YOUR TASK: Find the line with "def Cap.fmts (k" in the records below. Copy it and every line after it, up to and including the line with "to VL − 1. -/".

•••

-- ==== Sys2Proof/Machine/Vector.lean ====
section
/-!
DEFINITION. What the vector and mask instructions do when they run (R346, R349 to R373). Each run function takes the queue entry's
capture; the arms of VectorArms.lean dispatch to them.
-/

namespace Sys2Proof.Machine

/-- The checks of R352 and R394 that come before any element, for mode register r: registers; then, unless VL is 0, TYPE, VL
against every type, the other mode causes and format registers. -/
def vPreAt (r : Nat) (x : Ctx) (k : Cap) (regs : List (Nat × Nat)) (sizes : List Nat) (bad : Bool) (fmts : List (Nat × Nat)) : Except Flt Unit :=
  match x.checkRegs regs with
  | .error f => .error f
  | .ok _ =>
    if k.vl = 0 then .ok ()
    else if !tyCodeOk k.ty then .error (fltMode r)
    else if sizes.any (fun e => decide (x.maxvlOf e < k.vl)) then .error (fltConfig 0x10 0)
    else if bad || 6 ≤ k.rm then .error (fltMode r)
    else match fmts.find? fun f => !fmtValid f.1 with
      | some f => .error (fltConfig 0x12 f.2)
      | none => .ok ()

/-- The checks of an instruction that reads MDV (R352). -/
def vPre := vPreAt mdv

/-- MEM_POISON of a register granule (R121, R295): FADDR is the register's `$vr` window address. (DEDUCED, log 18) -/
def fltRegPoison (x : Ctx) (v i e : Nat) : Flt :=
  fltPoison (0xFF40000000000000 + v * x.regBytes + i * e) 3 i

/-- The first poisoned element among source groups. -/
def srcPoison (x : Ctx) (k : Cap) (srcs : List (Nat × Nat × Nat)) : Except Flt Unit :=
  match srcs.findSome? fun s => (x.poisonRow s.1 s.2.1 k.vl s.2.2).map fun i => fltRegPoison x s.1 i s.2.2 with
  | some f => .error f
  | none => .ok ()

/-- Scalar stores into the task's own register or accumulator window come before a younger vector-side instruction (R334). -/
def Ctx.windowStores (x : Ctx) (stamp : Nat) : Bool :=
  x.sb.any fun e => decide (e.after < stamp) && e.segs.any fun s => match s.1 with
    | .pa _ => false
    | _ => true

/-- The waits before a vector-side instruction starts: scoreboard bits (R97) and window stores (R334). -/
def vWait (m : Mach) (e : VEnt) (regs : List (Nat × Nat)) : Except Stop Unit :=
  if m.me.scored regs then .error (.wait (m.upd fun x => { x with vstall := evScoreWait }))
  else if m.me.windowStores e.stamp then .error (.wait m)
  else .ok ()

/-- Checks, waits and poison at once. -/
def vStart (m : Mach) (e : VEnt) (regs : List (Nat × Nat)) (sizes : List Nat) (bad : Bool) (fmts : List (Nat × Nat))
    (srcs : List (Nat × Nat × Nat)) : Except Stop Unit := do
  orRaise m (vPre m.me e.cap regs sizes bad fmts)
  vWait m e regs
  orRaise m (srcPoison m.me e.cap srcs)

/-- The format registers an instruction with MDV's type reads: its own when TYPE is NF (R104). -/
def Cap.fmts (k : Cap) : List (Nat × Nat) := if k.ty = 3 then [(k.fmt.toNat, k.fs)] else []

/-- Whether MDV's type is block-scaled (R354). -/
def Cap.blocked (k : Cap) : Bool := k.ty == 3 && fmtBlk k.fmt.toNat != 0

/-- SR with an integer type in an instruction that computes elements (R103). -/
def Cap.srInt (k : Cap) : Bool := k.rm == 5 && tyIsInt k.ty

/-- The active flags of elements 0 to VL − 1. -/
def Ctx.actives (x : Ctx) (k : Cap) : List Bool := (List.range k.vl).map fun i => x.active k i

/-- A row of codes with the inactive positions left out, masked to the type's bits (R93). -/
def maskRow (acts : List Bool) (bits : Nat) (row : List Nat) : List (Option Nat) :=
  (acts.zip row).map fun p => if p.1 then some (p.2 % 2 ^ bits) else none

•••

THE COMPLETED TASK:
def Cap.fmts (k : Cap) : List (Nat × Nat) := if k.ty = 3 then [(k.fmt.toNat, k.fs)] else []

/-- Whether MDV's type is block-scaled (R354). -/
def Cap.blocked (k : Cap) : Bool := k.ty == 3 && fmtBlk k.fmt.toNat != 0

/-- SR with an integer type in an instruction that computes elements (R103). -/
def Cap.srInt (k : Cap) : Bool := k.rm == 5 && tyIsInt k.ty

/-- The active flags of elements 0 to VL − 1. -/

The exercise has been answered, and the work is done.